### [Aim of the task]
Those lines of the material below that fall between its first line and the line with "namespace Sys2Proof.Machine", both included, are to be repeated exactly.
· · ·
-- ==== Sys2Proof/Machine/CmdSwitch.lean ====
section
/-! DEFINITION. The commands, one meaning each: Protected switches, motor bridges and the weir (chapters 3, 4). -/
namespace Sys2Proof.Machine

/-- DIE_ACKNOWLEDGE (R156, R216). A power die, or a valve-drive die (4, 5), acknowledges a command over its internal link; the command is applied now or at the common SYNC tick. -/
def execDieAcknowledge (die : Fin 6) (s : State) : Host.Outcome State Fault Refusal :=
  s.act fun b => b.dieAck die

/-- HS_SET (R155). Descriptor that sets a mask of HS channels off, on or to a DUTY. -/
def execHsSet (d : Desc) (s : State) : Host.Outcome State Fault Refusal :=
  s.act fun b => b.hsSet d

/-- HS_SETLIST (R155). Descriptor that sets a list of HS channels each to its own ACTION and DUTY. -/
def execHsSetlist (d : Desc) (s : State) : Host.Outcome State Fault Refusal :=
  s.act fun b => b.hsSetList d

/-- HS_CLEAR (R155). Descriptor that clears locks and sticky bits of selected HS channels. -/
def execHsClear (d : Desc) (s : State) : Host.Outcome State Fault Refusal :=
  s.act fun b => runDesc d Block.hsClear b

/-- HS_READ (R155). Descriptor that writes status and measurement records of selected HS channels. -/
def execHsRead (d : Desc) (s : State) : Host.Outcome State Fault Refusal :=
  s.act fun b => runDesc d Block.hsRead b

/-- HS_ENABLE (R125). HSW_CFG.EN written 1 moves the channel from DISABLED to OFF, or back to LOCKED. -/
def execHsEnable (who : Who) (n : Fin 96) (s : State) : Host.Outcome State Fault Refusal :=
  s.act fun b => b.gate who (R.HSW_CFG.at n) (Block.chEnable n)

/-- HS_DISABLE (R125). HSW_CFG.EN written 0 moves the channel to DISABLED, turning the output off through its slope and clamp. -/
def execHsDisable (who : Who) (n : Fin 96) (s : State) : Host.Outcome State Fault Refusal :=
  s.act fun b => b.gate who (R.HSW_CFG.at n) (Block.chDisable n)

/-- HS_LOCK_CLEAR (R126). Writing 1 to HSW_STAT.LOCKED clears the lock and reloads the retry counter. -/
def execHsLockClear (who : Who) (n : Fin 96) (s : State) : Host.Outcome State Fault Refusal :=
  s.act fun b => b.gate who (R.HSW_STAT.at n) (Block.chUnlock n)

/-- PWM_PERIOD_START (R106). A channel's PWM period starts and takes the newest DUTY, placing the turn-on after PHASE. -/
def execPwmPeriodStart (p : Fin 112) (smp : OnSample) (high : Bool) (s : State) : Host.Outcome State Fault Refusal :=
  s.act fun b => b.periodStart p smp.cur smp.vout high

/-- MEAS_UPDATE (R108). Every 100 µs the channel's current and output voltage measurements update. -/
def execMeasUpdate (p : Fin 132) (cur : Nat) (vout : Nat) (tj : Nat) (s : State) : Host.Outcome State Fault Refusal :=
  s.act fun b => b.measAny p cur vout tj

/-- OFF_STATE_CHECK (R121). Every 10 ms in the DC off state the pull-up check detects short to battery or open load. -/
def execOffStateCheck (p : Fin 128) (v1 : Bool) (v2 : Bool) (s : State) : Host.Outcome State Fault Refusal :=
  s.act fun b => b.offAny p v1 v2

/-- SHORT_CIRCUIT_TRIP (R112). Current above the trip threshold pulls the gate down within 4 ns and is a protective turn-off. -/
def execShortCircuitTrip (p : Fin 112) (low : Bool) (ma : Nat) (s : State) : Host.Outcome State Fault Refusal :=
  s.act fun b => b.shortTrip p low ma

/-- LINEAR_LIMIT (R113). Current reaches the linear limit; the channel enters LIMIT and sets ILIM. -/
def execLinearLimit (p : Fin 112) (ma : Nat) (s : State) : Host.Outcome State Fault Refusal :=
  s.act fun b => b.linearLimit p ma

/-- LINEAR_LIMIT_END (R125). Current falls below the linear limit and the channel returns from LIMIT to ON. -/
def execLinearLimitEnd (p : Fin 112) (ma : Nat) (s : State) : Host.Outcome State Fault Refusal :=
  s.act fun b => b.linearLimitEnd p ma

/-- THERMAL_LATCH (R114). Junction reaches 175 °C; output off within 5 µs, OT set, protective turn-off. -/
def execThermalLatch (p : Fin 112) (tj : Int) (s : State) : Host.Outcome State Fault Refusal :=
  s.act fun b => b.thermalLatch p tj

/-- THERMAL_LATCH_CLEAR (R114). Junction falls to 160 °C and the latch clears, allowing a pending restart. -/
def execThermalLatchClear (p : Fin 112) (tj : Int) (s : State) : Host.Outcome State Fault Refusal :=
  s.act fun b => b.thermalClear p tj

/-- BACKOFF_EXPIRY (R116). The back-off ends and a channel commanded on restarts, decrementing its retry counter. -/
def execBackoffExpiry (p : Fin 112) (s : State) : Host.Outcome State Fault Refusal :=
  s.act fun b => b.backoffExpiry p

/-- REARM_TIMEOUT (R117). The channel stays ON without fault for (REARM+1)×250 ms and the retry counter is reloaded. -/
def execRearmTimeout (p : Fin 112) (s : State) : Host.Outcome State Fault Refusal :=
  s.act fun b => b.rearmTimeout p

/-- CLAMP_EVENT_END (R118). A clamping event ends, its energy is added to the current bucket and the budget is checked. -/
def execClampEventEnd (p : Fin 112) (energy : Nat) (s : State) : Host.Outcome State Fault Refusal :=
  s.act fun b => b.clampEnd p energy

/-- CLAMP_BUCKET_BOUNDARY (R118). At each 62.5 ms boundary the oldest clamp bucket is dropped. -/
def execClampBucketBoundary (die : Fin 6) (s : State) : Host.Outcome State Fault Refusal :=
  s.act fun b => (if die.val < 4 then b.bucketBoundary die else b.vlBuckets (die - 4))

/-- REVERSE_CURRENT (R111). Output above the feed for 2 µs opens the reverse-blocking MOSFET and sets REV. -/
def execReverseCurrent (n : Fin 96) (mv : Nat) (s : State) : Host.Outcome State Fault Refusal :=
  s.act fun b => b.reverseCurrent n mv

/-- WEIR_ARM (R129). WEIR_CFG.ARM written 1 arms the weir pending a first valid heartbeat. -/
def execWeirArm (who : Who) (s : State) : Host.Outcome State Fault Refusal :=
  s.act fun b => b.gate who (R.WEIR_CFG.at 0) Block.weirArm

/-- WEIR_HEARTBEAT (R130). A write to WEIR_HB is checked for CRC and SEQ; a valid word restarts the window or completes a reclaim. -/
def execWeirHeartbeat (who : Who) (seq : Fin 65536) (crc : Fin 256) (s : State) : Host.Outcome State Fault Refusal :=
  s.act fun b => b.gateSup who (R.WEIR_HB.at 0) (Block.heartbeatIn seq crc)

/-- WEIR_RECLAIM_KEY (R135). A write of 0x4EC1 to WEIR_RECLAIM leaves a reclaim pending in HOLD or APPLIED. -/
def execWeirReclaimKey (who : Who) (key : Fin 65536) (s : State) : Host.Outcome State Fault Refusal :=
  s.act fun b => b.gateSup who (R.WEIR_RECLAIM.at 0) (Block.reclaimKey key)

/-- WEIR_WINDOW_EXPIRY (R133). WINDOW elapses without a valid word and the weir enters HOLD with MISSED. -/
def execWeirWindowExpiry (s : State) : Host.Outcome State Fault Refusal :=
  s.act fun b => b.windowExpiry

/-- WEIR_RECLAIM_EXPIRY (R136). The reclaim window expires; all instances apply the fail-safe table and the module goes Safe. -/
def execWeirReclaimExpiry (s : State) : Host.Outcome State Fault Refusal :=
  s.act fun b => b.reclaimEnd

/-- FLASH_PATTERN_EDGE (R137). A fail-safe flash pattern switches its outputs on or off at its ON or PERIOD time. -/
def execFlashPatternEdge (die : Fin 4) (k : Fin 4) (on : Bool) (s : State) : Host.Outcome State Fault Refusal :=
  s.act fun b => b.flashEdge die k on

/-- HB_SET (R181). Descriptor that sets OUT and DUTY of selected half-bridges. -/
def execHbSet (d : Desc) (s : State) : Host.Outcome State Fault Refusal :=
  s.act fun b => b.hbSet d

/-- FB_DRIVE (R181). Descriptor that sets the direction and DUTY of selected full bridges. -/
def execFbDrive (d : Desc) (s : State) : Host.Outcome State Fault Refusal :=
  s.act fun b => b.fbDrive d

/-- WIPE (R166). Descriptor that runs, stops or single-wipes a wiper full bridge. -/
def execWipe (d : Desc) (s : State) : Host.Outcome State Fault Refusal :=
  s.act fun b => b.wipe d

/-- WIN_MOVE (R169). Descriptor that moves a window to a target position or stops it. -/
def execWinMove (d : Desc) (s : State) : Host.Outcome State Fault Refusal :=
  s.act fun b => b.winMoveDesc d

/-- LOCK_PULSE (R170). Descriptor that starts a lock pulse sequence on selected full bridges. -/
def execLockPulse (d : Desc) (s : State) : Host.Outcome State Fault Refusal :=
  s.act fun b => b.lockPulseDesc d

/-- HB_CLEAR (R181). Descriptor that clears locks and sticky bits of half- and full bridges. -/
def execHbClear (d : Desc) (s : State) : Host.Outcome State Fault Refusal :=
  s.act fun b => runDesc d Block.hbClear b

/-- HB_READ (R181). Descriptor that writes status and measurement records of selected half-bridges. -/
def execHbRead (d : Desc) (s : State) : Host.Outcome State Fault Refusal :=
  s.act fun b => runDesc d Block.hbRead b

/-- HB_ENABLE (R176). HB_CFG.EN written 1 enables a half-bridge or full bridge. -/
def execHbEnable (who : Who) (n : Fin 16) (s : State) : Host.Outcome State Fault Refusal :=
  s.act fun b => b.gate who (R.HB_CFG.at n) (Block.chEnable (96 + n))

/-- HB_DISABLE (R176). HB_CFG.EN written 0 disables a half-bridge or full bridge and turns it off. -/
def execHbDisable (who : Who) (n : Fin 16) (s : State) : Host.Outcome State Fault Refusal :=
  s.act fun b => b.gate who (R.HB_CFG.at n) (Block.chDisable (96 + n))

/-- HB_LOCK_CLEAR (R178). Writing 1 to HB_STAT.LOCKED clears the half-bridge lock. -/
def execHbLockClear (who : Who) (n : Fin 16) (s : State) : Host.Outcome State Fault Refusal :=
  s.act fun b => b.gate who (R.HB_STAT.at n) (Block.chUnlock (96 + n))

/-- FB_BRAKE_END (R163). The 2 ms brake between FWD and REV ends and the new direction is driven. -/
def execFbBrakeEnd (k : Fin 8) (s : State) : Host.Outcome State Fault Refusal :=
  s.act fun b => b.fbBrakeEnd k

/-- WIPER_BRAKE_END (R166). BRAKET ms of park brake end; the bridge coasts and PARKED is set. -/
def execWiperBrakeEnd (k : Fin 8) (s : State) : Host.Outcome State Fault Refusal :=
  s.act fun b => b.wiperBrakeEnd k

/-- WIPER_PARK_TIMEOUT (R166). PARKTO ms pass after STOP without park; the bridge coasts and PARKFAIL is set. -/
def execWiperParkTimeout (k : Fin 8) (s : State) : Host.Outcome State Fault Refusal :=
  s.act fun b => b.wiperTimeout k

/-- WINDOW_RIPPLE (R167). A commutation ripple is counted, updating POS and the reversal count. -/
def execWindowRipple (k : Fin 8) (ma : Nat) (us : Nat) (s : State) : Host.Outcome State Fault Refusal :=
  s.act fun b => b.ripple k ma us

/-- PINCH_DETECTED (R168). The pinch criterion is met; the window brakes and reverses, or an end stop is marked in the seal zone. -/
def execPinchDetected (k : Fin 8) (ma : Nat) (us : Nat) (ms : Nat) (stop : WinEnds) (s : State) : Host.Outcome State Fault Refusal :=
  s.act fun b => b.pinch k ma us ms stop.closed stop.fromOpen

/-- PINCH_BRAKE_END (R168). The 10 ms pinch brake ends and the reversal starts. -/
def execPinchBrakeEnd (k : Fin 8) (s : State) : Host.Outcome State Fault Refusal :=
  s.act fun b => b.pinchBrakeEnd k

/-- LOCK_PULSE_END (R170). A lock pulse of PULSE ms ends and the bridge coasts for GAP. -/
def execLockPulseEnd (k : Fin 8) (s : State) : Host.Outcome State Fault Refusal :=
  s.act fun b => b.lockPulseEnd k

/-- LOCK_GAP_END (R170). A lock gap ends and the next repeated pulse starts. -/
def execLockGapEnd (k : Fin 8) (s : State) : Host.Outcome State Fault Refusal :=
  s.act fun b => b.lockGapEnd k

end Sys2Proof.Machine
end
· · ·
### [Task output]
-- ==== Sys2Proof/Machine/CmdSwitch.lean ====
section
/-! DEFINITION. The commands, one meaning each: Protected switches, motor bridges and the weir (chapters 3, 4). -/
namespace Sys2Proof.Machine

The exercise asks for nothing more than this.